40 In un sistema di sociosanitario fondato sul Welfare Societario, a fare la differenza all’interno della società sono il grado di coesione e integrazione sociale che caratterizzano la comunità stessa (Folgheraiter, 2003).
Secondo Donati la via societaria modifica profondamente il senso delle nuove politiche sociali poiché la nuova società civile è fondata sul senso politico come senso associativo (Donati e Folgheraiter, 1999). A tal proposito si parla di cittadinanza profonda e di democrazia associativa (Cohen e Rogers, 1993). Qui il livello di partecipazione dei cittadini è massimo perché le decisioni vengono prese coinvolgendo in maniera attiva l’intera società civile. Pertanto, l’orientamento valoriale di riferimento del welfare societario non può che essere il principio di sussidiarietà nella sua forma orizzontale (Colozzi e Donati, 2005).
La sussidiarietà orizzontale si svolge nell’ambito del rapporto tra autorità e libertà, essa si basa sul presupposto secondo cui alla cura dei bisogni collettivi e alle attività di interesse generale provvedono, direttamente, sia i privati cittadini (sia come singoli, sia come associati) che i pubblici poteri, questi ultimi in funzione “sussidiaria”, solo quando i cittadini non riescono autonomamente:
una società di ordine superiore non deve sostituirsi ad una di ordine inferiore in ciò che la società di ordine inferiore sarebbe in grado di fare autonomamente.
Inoltre, la società di ordine superiore, nella fattispecie lo Stato o qui i servizi socio-sanitari, devono altresì promuovere e favorire l’agire autonomo della società di ordine inferiore (in tal caso gli utenti, i familiari, le organizzazioni di terzo settore o informali (Ivi).

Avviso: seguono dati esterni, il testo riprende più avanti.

/-- QUOTA_SET, QUOTA_QUERY, TENANT_PARK, TENANT_RESTORE and WRITEBACK (R340, R345, R346, R361, R362): taken in their states, they set a
function's limits, answer its snapshot, start to park a pre-empted function and to restore a parked one, and start write-back. -/
def Obligations.TenantMessagesComplete : Prop :=
  (∀ (s : State) (h : Mail), s.Taken h 0x0207 0 34 → h.fn = 0 → h.u 8 2 ≤ 1024 → h.u 10 2 = 0 → h.u 16 4 ≤ h.u 12 4 →
    s.enabled (h.u 8 2) = true →
    ((s.tier.quotas.filter (fun q => q.1 != h.u 8 2)).map (fun q => q.2.nearReserve)).foldl (· + ·) 0 + 256 * h.u 16 4 ≤
      s.reg Reg.MOV_NEAR_AVAIL_MIB * 256 →
    let q : Quota := { s.quota (h.u 8 2) with nearLimit := 256 * h.u 12 4, nearReserve := 256 * h.u 16 4, deepLimit := 256 * h.u 20 4, borrowLimit := 256 * h.u 24 4, tensorLimit := h.u 28 4, motifLimit := h.u 32 2 }
    exec (.quotaSet h) s = .next ((s.setQuota (h.u 8 2) q).replied h 0x0207 []) ∧ (s.setQuota (h.u 8 2) q).quota (h.u 8 2) = q ∧
      ∀ fn, fn ≠ h.u 8 2 → (s.setQuota (h.u 8 2) q).quota fn = s.quota fn) ∧
  (∀ (s : State) (h : Mail) (c : CtxBlock), s.Taken h 0x0208 0 10 → h.u 8 2 ≤ 1024 → h.u 8 2 = h.fn ∨ h.fn = 0 →
    Store.get? s.tier.ctx (h.u 8 2) = some c →
    exec (.quotaQuery h) s = .next (s.replied h 0x0208 (c.snapshot.bytes c.snapRow))) ∧
  (∀ (s : State) (h : Mail), s.Taken h 0x0209 0 10 → h.fn = 0 → h.u 8 2 ≤ 1024 →
    s.getF (h.u 8 2) Reg.GLB_FN_STATE_STATE = 2 → (∀ p ∈ s.tier.parks, p.1 ≠ h.u 8 2) →
    let keys := (s.tier.tt.filter (fun c => c.2.fn == h.u 8 2)).map (·.1)
    let a := (keys.foldl State.drainMotif s).mirrorCtx (h.u 8 2)
    let a := keys.foldl (fun (s : State) k => s.mapTensor k (fun t =>
      if t.tier = .near ∧ t.kind ≠ .context then { t with parked := true } else t)) a
    let a : State := { a with tier := { a.tier with parks := a.tier.parks ++ [(h.u 8 2, h.ticket 0x0209)] } }
    exec (.tenantPark h) s = .next (a.waiting h 0x0209).settleMotifs.settle) ∧
  (∀ (s : State) (h : Mail), s.Taken h 0x020A 0 10 → h.u 8 2 ≤ 1024 → h.fn = 0 ∨ h.u 8 2 = h.fn → s.enabled (h.u 8 2) = true →
    (∀ p ∈ s.tier.parks, p.1 ≠ h.u 8 2) → (∀ p ∈ s.tier.restores, p.1 ≠ h.u 8 2) →
    (∀ c ∈ s.tier.tt, c.2.fn = h.u 8 2 → c.2.parked = false) →
    exec (.tenantRestore h) s = .next (s.replied h 0x020A [])) ∧
  (∀ (s s1 : State) (h : Mail), s.Taken h 0x020A 0 10 → h.u 8 2 ≤ 1024 → h.fn = 0 ∨ h.u 8 2 = h.fn → s.enabled (h.u 8 2) = true →
    (∀ p ∈ s.tier.parks, p.1 ≠ h.u 8 2) → (∀ p ∈ s.tier.restores, p.1 ≠ h.u 8 2) →
    let away := (s.tier.tt.map (·.2)).filter (fun x => x.fn == h.u 8 2 && x.parked && x.kind != .scale)
    away ≠ [] → (∀ x ∈ away, x.tier = .deep ∧ s.deepKey x.fn x.keyIndex = true) → s.restoreAll (h.u 8 2) away = .ok s1 →
    let a : State := { s1 with tier := { s1.tier with restores := s1.tier.restores ++ [(h.u 8 2, h.ticket 0x020A)] } }
    exec (.tenantRestore h) s = .next (a.waiting h 0x020A)) ∧
  (∀ (s : State) (h : Mail), s.Taken h 0x020D 0 10 → h.u 8 2 ≤ 1024 → h.fn = 0 ∨ h.u 8 2 = h.fn → s.enabled (h.u 8 2) = true →
    exec (.writeback h) s = .next (((s.dirtyOf (fun t => t.fn == h.u 8 2)).foldl State.writeBack s).replied h 0x020D []))

/-- HANK_LEND, HANK_RECALL, HANK_RECALL_DEADLINE and HANK_DIR (R355, R357, R405): a hank is lent on an idle link while LEND_MAX allows
it; one that a neighbour offers joins the borrowed hanks; a recall tells the borrower; at the deadline the lender takes the hank back and
the borrower finds its tensors at home; a directory entry is written or cleared in the lent hank. -/
def Obligations.HanksComplete : Prop :=
  (∀ (s : State) (h : Mail) (loc : Nat), s.Taken h 0x020B 0 16 → h.u 8 2 < 16 → h.u 10 2 = 0 → h.u 12 4 = 1 → h.fn = 0 →
    s.getF (linkFn (h.u 8 2)) Reg.LNK_STATE_STATE = 3 → (∀ t ∈ s.seq.templates, t.sendsOn (h.u 8 2) = false) →
    s.tier.lent.length + 1 ≤ s.reg Reg.MOV_LEND_CFG_LEND_MAX → s.nearFit 0 0x10 (2 ^ 18) = some loc → s.tier.lent = [] →
    let a := s.assignFrames 0 0x10 loc (2 ^ 22)
    let a : State := { a with tier := { a.tier with lent := [(0, ⟨h.u 8 2, loc, [], none⟩)] } }
    exec (.hankLend (.message h)) s = .next (a.showSpace.replied h 0x020B [])) ∧
  (∀ (s : State) (l k d : Nat), l < 16 → k < 512 → s.linkUp l = true → s.tier.borrowed.length < 512 →
    Store.get? s.tier.borrowed (512 * l + k) = none →
    ∃ t, exec (.hankLend (.peer l k d)) s = .next t ∧ Store.get? t.tier.borrowed (512 * l + k) = some ⟨l, k, [], none⟩ ∧
      t.tier.near = s.tier.near ∧ t.tier.tt = s.tier.tt) ∧
  (∀ (s : State) (h : Mail) (x : LentHank), s.Taken h 0x020C 0 20 → h.u 8 4 = 1 → h.fn = 0 → h.u 16 4 = 1000 →
    Store.get? s.tier.lent (h.u 12 2) = some x →
    let a : State := { s with tier := { s.tier with lent := Store.put s.tier.lent (h.u 12 2) { x with recallAt := some 1000 } } }
    exec (.hankRecall (.message h)) s = .next ((a.send x.link (.hankRecall (h.u 12 2) 1000)).replied h 0x020C [])) ∧
  (∀ (s : State) (l k d : Nat), exec (.hankRecall (.peer l k d)) s = .next (s.hankRecalled l k d)) ∧
  (∀ (s : State) (l k d : Nat) (x : BorrowedHank), Store.get? s.tier.borrowed (512 * l + k) = some x →
    (∀ t ∈ s.tier.tt, t.2.tier ≠ .borrowed) →
    Store.get? (s.hankRecalled l k d).tier.borrowed (512 * l + k) = some { x with recallAt := some d } ∧
      (s.hankRecalled l k d).reg Reg.MOV_INT_RECALLED = 1) ∧
  (∀ (s : State) (k : Nat) (x : LentHank), Store.get? s.tier.lent k = some x → x.recallAt.isSome = true →
    exec (.hankRecallDeadline none k) s = .next (s.takeBack k)) ∧
  (∀ (s : State) (l k : Nat) (x : BorrowedHank), Store.get? s.tier.borrowed (512 * l + k) = some x → x.recallAt.isSome = true →
    exec (.hankRecallDeadline (some l) k) s = .next (s.loseHanks (fun a b => a == l && b == k)))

Folgheraiter (2014) a tal proposito individua un altro modo di esplicarsi della sussidiarietà, quello relazionale:
“Sussidiare non vuol dire soltanto che la Pubblica Amministrazione delega al mercato e neppure che delega a un livello amministrativo posizionato più sotto. Intendiamo piena relazione tra Ente pubblico e società civile. Siccome la società civile è essa stessa un insieme di relazioni, ipotizziamo quindi un relazionamento disarticolato e multilivello. In questa forma di sussidiarietà, le due istanze, quella “bassa” societaria e quella “alta” dell’Amministrazione sono intrecciate lungo un asse orizzontale. È un dialogo alla pari tra Enti diversi e cittadini in cui le Istituzioni socio-assistenziali e socio-sanitarie chiedono aiuto alla società civile per assolvere i compiti statutari e a sua volta, la società civile chiede un aiuto di ampio raggio, non limitato al denaro, all’Ente pubblico” (Folgheraiter, 2014, p. 90).
Il modello del Welfare Societario è quindi fondato sul concetto di partnership che rappresenta il punto di partenza per la promozione dell’empowerment.
41 I meccanismi di partnership, infatti, possono produrre elementi di valore aggiunto per gli utenti e per i servizi, se entrambe le parti si fanno carico di maggiori responsabilità l’una verso l’altra (Barnes e Bowl, 2003).